TASK DIRECTIONS
In the records below, some lines contain the word "faulted". Copy each of them.

RECORDS SUPPLIED Start Marker

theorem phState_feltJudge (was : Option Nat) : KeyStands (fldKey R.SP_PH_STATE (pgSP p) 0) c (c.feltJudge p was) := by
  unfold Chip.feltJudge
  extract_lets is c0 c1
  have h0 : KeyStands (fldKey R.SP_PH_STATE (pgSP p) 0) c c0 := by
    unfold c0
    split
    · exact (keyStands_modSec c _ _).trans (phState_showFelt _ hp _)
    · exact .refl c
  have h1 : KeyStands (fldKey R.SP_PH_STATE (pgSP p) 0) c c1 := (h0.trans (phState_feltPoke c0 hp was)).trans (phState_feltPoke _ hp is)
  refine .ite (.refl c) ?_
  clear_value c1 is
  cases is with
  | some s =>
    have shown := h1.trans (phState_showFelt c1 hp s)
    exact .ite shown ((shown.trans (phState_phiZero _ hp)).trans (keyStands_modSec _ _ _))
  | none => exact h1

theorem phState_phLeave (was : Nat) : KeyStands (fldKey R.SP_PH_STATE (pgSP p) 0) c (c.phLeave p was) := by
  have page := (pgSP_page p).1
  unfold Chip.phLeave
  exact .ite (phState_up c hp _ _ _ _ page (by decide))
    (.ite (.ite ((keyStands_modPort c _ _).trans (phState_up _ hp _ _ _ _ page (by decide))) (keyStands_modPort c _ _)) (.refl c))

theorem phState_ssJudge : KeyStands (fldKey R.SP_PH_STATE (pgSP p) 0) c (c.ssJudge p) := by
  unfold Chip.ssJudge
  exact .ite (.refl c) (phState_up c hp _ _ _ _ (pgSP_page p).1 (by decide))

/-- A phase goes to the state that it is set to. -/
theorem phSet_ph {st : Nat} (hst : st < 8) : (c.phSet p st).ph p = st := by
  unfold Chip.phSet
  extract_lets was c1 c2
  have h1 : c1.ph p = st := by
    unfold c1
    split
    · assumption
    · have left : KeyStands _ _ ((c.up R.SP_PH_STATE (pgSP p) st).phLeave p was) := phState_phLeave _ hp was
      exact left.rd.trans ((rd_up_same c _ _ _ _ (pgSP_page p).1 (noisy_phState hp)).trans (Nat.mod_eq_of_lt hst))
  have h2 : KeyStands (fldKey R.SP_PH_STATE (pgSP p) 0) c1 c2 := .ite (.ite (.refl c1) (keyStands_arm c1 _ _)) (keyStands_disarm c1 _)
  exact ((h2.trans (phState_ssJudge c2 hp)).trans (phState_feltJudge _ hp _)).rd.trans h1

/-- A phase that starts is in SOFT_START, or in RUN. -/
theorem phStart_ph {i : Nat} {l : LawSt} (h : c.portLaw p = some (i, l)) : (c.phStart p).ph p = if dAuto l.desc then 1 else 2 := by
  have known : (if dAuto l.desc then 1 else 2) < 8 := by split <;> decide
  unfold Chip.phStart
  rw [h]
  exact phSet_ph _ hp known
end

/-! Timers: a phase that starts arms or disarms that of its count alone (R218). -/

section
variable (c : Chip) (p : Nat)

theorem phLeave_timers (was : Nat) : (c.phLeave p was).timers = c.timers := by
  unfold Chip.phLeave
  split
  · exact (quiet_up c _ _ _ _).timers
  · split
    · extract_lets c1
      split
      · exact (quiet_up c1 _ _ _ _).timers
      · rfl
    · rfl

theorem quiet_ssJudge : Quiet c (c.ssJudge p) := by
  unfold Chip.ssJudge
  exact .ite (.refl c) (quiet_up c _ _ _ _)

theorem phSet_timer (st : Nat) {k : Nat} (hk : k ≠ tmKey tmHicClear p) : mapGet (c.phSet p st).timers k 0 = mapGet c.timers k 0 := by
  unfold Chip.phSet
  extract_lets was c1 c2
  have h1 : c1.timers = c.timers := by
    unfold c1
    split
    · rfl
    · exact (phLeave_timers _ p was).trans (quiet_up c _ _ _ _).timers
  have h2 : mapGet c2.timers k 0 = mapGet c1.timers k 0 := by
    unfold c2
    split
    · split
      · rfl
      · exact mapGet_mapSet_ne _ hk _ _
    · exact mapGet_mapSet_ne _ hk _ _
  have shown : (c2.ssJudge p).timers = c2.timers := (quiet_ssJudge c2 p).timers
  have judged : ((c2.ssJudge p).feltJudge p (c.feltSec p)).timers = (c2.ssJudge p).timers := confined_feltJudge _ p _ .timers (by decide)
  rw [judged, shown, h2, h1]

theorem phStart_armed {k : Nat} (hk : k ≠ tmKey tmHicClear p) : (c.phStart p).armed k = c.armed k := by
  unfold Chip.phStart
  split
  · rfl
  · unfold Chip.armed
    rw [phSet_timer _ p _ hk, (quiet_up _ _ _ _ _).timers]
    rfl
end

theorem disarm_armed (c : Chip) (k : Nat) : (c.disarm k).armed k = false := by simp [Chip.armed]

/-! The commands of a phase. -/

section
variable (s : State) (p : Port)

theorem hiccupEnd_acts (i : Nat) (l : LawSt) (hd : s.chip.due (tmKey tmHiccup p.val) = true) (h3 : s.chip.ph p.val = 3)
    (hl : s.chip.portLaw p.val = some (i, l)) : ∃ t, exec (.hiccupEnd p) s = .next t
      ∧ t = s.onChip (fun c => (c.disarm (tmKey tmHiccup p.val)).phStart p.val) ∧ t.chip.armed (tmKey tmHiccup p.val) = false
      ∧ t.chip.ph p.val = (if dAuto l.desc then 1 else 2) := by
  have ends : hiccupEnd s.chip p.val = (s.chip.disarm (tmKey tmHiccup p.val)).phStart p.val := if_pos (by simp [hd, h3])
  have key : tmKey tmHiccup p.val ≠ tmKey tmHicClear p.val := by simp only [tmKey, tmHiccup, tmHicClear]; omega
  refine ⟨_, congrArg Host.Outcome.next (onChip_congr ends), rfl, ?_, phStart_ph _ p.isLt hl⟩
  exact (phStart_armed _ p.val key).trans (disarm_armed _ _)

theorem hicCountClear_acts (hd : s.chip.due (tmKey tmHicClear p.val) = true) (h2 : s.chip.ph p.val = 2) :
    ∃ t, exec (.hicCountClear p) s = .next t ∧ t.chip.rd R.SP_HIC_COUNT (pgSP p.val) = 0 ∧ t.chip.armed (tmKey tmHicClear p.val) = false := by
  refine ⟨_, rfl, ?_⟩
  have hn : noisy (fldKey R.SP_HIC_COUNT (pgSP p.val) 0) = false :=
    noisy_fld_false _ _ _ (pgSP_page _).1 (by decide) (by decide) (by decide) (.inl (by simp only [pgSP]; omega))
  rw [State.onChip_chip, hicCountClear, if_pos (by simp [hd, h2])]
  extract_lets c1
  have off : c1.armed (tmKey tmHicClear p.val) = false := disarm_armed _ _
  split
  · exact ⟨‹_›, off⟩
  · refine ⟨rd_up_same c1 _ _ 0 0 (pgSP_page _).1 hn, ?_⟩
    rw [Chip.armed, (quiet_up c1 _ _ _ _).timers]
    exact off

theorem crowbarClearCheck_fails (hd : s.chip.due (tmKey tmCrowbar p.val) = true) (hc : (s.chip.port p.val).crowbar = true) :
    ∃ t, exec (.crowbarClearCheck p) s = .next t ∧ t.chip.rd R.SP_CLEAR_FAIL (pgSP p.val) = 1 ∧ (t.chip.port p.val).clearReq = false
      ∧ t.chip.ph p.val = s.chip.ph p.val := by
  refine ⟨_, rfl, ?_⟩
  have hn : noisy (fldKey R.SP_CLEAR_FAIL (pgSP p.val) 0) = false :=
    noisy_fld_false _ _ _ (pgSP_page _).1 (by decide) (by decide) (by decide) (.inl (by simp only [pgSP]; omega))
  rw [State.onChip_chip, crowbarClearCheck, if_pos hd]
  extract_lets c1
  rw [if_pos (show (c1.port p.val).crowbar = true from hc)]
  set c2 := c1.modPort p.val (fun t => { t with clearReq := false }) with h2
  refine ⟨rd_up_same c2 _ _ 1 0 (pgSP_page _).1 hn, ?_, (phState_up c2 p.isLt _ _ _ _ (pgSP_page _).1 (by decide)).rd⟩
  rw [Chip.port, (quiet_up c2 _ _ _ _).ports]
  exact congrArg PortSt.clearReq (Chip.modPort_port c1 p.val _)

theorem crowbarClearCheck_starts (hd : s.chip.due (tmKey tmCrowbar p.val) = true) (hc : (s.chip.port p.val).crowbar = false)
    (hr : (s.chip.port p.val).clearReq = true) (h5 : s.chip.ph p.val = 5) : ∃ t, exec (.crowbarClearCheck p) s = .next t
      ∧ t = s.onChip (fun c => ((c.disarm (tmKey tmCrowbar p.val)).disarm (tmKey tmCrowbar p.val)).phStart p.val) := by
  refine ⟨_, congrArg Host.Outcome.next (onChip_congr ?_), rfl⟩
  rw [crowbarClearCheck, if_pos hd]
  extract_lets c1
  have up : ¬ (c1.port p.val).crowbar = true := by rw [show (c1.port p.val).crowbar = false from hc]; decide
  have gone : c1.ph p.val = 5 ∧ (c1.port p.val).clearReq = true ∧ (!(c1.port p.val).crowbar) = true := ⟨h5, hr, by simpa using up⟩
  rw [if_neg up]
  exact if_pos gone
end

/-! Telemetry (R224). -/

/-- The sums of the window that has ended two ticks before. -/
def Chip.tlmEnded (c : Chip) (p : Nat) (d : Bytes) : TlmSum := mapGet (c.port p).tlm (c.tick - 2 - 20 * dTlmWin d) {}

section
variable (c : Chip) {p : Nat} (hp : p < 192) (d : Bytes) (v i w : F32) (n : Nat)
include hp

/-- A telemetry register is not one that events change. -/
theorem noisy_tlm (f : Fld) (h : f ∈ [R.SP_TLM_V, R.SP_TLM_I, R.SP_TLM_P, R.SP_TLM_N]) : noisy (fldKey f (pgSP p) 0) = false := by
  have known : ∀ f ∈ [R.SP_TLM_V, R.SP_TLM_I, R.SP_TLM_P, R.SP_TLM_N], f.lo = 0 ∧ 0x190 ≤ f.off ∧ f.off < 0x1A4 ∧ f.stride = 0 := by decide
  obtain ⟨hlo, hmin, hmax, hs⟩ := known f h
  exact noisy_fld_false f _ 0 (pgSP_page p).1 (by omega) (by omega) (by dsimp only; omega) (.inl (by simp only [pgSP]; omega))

RECORDS SUPPLIED End Marker
RECORDS SUPPLIED Start Marker

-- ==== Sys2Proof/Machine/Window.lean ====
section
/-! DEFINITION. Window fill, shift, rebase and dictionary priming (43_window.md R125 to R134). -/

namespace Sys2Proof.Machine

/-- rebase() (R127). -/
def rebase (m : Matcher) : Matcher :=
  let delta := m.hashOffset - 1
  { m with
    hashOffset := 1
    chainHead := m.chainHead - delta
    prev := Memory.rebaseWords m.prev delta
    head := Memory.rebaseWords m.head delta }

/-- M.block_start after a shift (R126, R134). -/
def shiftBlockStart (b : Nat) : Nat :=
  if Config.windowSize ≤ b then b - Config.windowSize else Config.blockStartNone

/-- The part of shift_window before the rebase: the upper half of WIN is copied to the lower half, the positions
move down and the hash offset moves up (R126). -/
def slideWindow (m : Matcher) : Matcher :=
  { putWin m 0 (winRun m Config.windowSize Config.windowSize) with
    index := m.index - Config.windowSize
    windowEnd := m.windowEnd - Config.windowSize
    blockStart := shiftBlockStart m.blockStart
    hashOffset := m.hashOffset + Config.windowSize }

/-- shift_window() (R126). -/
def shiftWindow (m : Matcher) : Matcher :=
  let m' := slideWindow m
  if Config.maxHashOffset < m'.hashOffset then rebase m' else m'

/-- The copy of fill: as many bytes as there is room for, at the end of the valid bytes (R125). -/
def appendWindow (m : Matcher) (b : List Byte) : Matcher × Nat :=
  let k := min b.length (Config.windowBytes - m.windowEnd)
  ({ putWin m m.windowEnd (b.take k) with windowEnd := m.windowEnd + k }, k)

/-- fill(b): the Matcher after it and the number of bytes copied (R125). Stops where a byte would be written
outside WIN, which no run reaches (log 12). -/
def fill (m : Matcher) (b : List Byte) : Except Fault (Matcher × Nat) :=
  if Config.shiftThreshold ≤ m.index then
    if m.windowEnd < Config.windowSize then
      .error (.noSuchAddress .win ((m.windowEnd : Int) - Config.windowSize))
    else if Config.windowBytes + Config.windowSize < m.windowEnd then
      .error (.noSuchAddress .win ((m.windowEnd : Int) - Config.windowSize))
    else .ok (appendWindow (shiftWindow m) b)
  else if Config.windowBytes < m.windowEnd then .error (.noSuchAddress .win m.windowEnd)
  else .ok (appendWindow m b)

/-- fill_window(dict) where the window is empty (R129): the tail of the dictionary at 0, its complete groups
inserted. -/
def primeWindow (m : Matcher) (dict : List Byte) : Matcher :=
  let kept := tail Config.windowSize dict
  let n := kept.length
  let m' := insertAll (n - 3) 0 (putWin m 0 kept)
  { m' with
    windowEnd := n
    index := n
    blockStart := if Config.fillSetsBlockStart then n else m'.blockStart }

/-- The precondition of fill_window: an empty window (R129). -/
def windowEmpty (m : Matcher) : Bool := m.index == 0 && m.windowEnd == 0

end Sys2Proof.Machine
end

RECORDS SUPPLIED End Marker
RECORDS SUPPLIED Start Marker

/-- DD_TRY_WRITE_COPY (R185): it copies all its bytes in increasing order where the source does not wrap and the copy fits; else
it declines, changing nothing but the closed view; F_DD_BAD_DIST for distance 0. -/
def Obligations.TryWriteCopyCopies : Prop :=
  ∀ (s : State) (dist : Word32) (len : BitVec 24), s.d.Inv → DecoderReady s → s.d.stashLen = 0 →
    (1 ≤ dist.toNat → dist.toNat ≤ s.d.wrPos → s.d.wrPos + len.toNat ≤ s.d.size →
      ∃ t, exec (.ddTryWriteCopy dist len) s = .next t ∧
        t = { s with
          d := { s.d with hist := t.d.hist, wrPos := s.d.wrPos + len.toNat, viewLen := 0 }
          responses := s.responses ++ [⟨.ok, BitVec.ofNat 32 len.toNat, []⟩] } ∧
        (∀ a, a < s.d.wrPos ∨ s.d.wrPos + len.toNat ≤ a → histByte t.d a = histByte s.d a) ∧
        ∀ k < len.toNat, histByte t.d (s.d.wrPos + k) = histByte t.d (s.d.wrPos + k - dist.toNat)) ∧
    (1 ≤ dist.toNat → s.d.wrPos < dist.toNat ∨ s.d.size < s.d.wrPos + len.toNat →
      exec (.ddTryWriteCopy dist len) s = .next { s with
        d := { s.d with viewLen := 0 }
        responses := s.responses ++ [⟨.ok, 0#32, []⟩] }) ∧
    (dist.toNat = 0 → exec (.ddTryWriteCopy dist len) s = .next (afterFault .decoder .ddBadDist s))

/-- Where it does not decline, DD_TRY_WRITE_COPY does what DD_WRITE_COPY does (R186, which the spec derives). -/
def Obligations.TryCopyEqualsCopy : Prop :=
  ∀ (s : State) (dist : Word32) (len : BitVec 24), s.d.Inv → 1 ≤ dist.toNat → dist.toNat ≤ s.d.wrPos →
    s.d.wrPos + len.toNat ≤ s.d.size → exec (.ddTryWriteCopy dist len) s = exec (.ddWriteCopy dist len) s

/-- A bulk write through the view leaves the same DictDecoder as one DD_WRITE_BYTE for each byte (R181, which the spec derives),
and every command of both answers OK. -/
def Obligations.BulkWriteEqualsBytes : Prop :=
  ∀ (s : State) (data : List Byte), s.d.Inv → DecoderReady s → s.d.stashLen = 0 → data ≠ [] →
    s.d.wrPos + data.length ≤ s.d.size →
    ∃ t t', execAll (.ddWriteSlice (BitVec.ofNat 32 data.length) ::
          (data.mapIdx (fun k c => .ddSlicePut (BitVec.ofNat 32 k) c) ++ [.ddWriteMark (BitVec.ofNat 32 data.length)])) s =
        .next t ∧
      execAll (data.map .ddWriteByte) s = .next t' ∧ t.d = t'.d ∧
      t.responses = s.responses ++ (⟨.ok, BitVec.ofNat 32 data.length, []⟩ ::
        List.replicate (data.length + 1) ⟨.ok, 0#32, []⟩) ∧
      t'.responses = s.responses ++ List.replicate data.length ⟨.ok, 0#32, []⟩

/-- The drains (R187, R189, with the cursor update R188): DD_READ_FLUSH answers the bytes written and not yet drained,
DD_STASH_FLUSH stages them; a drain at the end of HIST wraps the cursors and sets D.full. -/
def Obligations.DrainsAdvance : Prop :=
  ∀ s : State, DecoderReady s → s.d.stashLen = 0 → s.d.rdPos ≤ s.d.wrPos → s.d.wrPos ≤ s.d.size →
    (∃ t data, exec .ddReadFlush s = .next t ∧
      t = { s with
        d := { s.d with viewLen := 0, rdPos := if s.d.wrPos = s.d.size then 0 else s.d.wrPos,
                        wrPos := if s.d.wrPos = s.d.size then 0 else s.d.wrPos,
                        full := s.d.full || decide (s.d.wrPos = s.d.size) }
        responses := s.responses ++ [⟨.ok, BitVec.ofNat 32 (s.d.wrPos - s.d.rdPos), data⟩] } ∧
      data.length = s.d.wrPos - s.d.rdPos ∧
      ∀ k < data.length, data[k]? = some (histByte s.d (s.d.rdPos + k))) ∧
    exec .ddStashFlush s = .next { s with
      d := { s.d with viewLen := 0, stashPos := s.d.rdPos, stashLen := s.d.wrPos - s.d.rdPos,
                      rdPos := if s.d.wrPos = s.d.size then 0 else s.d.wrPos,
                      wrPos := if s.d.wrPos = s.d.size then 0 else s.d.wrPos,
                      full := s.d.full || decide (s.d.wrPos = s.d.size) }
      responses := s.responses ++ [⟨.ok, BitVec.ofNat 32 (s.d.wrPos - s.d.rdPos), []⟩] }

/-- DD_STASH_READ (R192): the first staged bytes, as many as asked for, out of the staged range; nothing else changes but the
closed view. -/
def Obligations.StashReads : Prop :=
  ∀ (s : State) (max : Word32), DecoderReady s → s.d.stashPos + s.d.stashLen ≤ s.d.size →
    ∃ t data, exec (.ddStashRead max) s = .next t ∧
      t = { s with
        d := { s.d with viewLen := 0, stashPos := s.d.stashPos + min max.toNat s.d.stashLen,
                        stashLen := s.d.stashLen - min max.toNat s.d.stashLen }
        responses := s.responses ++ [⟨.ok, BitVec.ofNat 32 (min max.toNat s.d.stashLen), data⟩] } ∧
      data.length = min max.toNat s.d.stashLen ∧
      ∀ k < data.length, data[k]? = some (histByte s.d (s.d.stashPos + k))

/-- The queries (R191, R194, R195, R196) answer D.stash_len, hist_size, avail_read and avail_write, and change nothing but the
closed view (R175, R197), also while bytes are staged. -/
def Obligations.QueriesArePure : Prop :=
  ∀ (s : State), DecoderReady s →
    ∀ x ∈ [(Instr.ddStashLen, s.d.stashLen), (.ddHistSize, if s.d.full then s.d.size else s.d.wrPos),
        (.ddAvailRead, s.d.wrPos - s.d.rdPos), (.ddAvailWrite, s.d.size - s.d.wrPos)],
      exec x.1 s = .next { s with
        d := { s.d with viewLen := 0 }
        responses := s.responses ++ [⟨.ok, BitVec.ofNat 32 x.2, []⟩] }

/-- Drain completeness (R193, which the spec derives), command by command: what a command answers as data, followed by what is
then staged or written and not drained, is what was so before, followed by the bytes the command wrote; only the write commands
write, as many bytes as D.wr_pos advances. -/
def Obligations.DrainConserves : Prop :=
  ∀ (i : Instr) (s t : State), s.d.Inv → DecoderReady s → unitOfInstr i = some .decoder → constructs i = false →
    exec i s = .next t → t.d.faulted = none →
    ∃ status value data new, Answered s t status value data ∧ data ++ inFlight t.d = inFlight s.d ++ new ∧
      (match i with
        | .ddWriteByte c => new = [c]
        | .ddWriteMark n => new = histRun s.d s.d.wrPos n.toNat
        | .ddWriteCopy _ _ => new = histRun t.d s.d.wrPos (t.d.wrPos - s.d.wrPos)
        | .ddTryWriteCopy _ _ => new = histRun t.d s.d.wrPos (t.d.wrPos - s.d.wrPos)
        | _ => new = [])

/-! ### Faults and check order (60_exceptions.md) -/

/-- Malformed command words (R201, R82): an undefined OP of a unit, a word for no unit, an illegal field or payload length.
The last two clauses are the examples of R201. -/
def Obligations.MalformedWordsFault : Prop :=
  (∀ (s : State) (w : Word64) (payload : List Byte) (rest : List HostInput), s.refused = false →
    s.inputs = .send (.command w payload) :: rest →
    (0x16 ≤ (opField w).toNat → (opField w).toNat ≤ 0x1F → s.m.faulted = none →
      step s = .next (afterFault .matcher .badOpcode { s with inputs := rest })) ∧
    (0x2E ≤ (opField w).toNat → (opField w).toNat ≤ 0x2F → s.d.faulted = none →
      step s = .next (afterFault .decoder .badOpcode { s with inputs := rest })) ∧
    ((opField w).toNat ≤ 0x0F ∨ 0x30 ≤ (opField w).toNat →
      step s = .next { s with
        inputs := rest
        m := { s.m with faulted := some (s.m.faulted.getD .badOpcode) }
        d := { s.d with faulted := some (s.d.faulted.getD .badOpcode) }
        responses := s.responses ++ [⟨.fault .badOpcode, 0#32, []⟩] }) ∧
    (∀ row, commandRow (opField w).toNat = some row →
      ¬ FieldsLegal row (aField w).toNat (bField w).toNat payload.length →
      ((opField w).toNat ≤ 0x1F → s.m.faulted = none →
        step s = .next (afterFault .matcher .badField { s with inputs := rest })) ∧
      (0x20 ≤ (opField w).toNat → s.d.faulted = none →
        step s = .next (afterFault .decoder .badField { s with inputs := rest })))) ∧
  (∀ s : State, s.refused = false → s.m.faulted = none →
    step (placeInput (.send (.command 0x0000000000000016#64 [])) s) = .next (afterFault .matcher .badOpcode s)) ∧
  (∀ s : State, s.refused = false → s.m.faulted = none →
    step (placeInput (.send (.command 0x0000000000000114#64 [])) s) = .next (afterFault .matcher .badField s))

RECORDS SUPPLIED End Marker

RESULT BELOW
    exec i s = .next t → t.d.faulted = none →
    (0x16 ≤ (opField w).toNat → (opField w).toNat ≤ 0x1F → s.m.faulted = none →
    (0x2E ≤ (opField w).toNat → (opField w).toNat ≤ 0x2F → s.d.faulted = none →
        m := { s.m with faulted := some (s.m.faulted.getD .badOpcode) }
        d := { s.d with faulted := some (s.d.faulted.getD .badOpcode) }
      ((opField w).toNat ≤ 0x1F → s.m.faulted = none →
      (0x20 ≤ (opField w).toNat → s.d.faulted = none →
  (∀ s : State, s.refused = false → s.m.faulted = none →
  (∀ s : State, s.refused = false → s.m.faulted = none →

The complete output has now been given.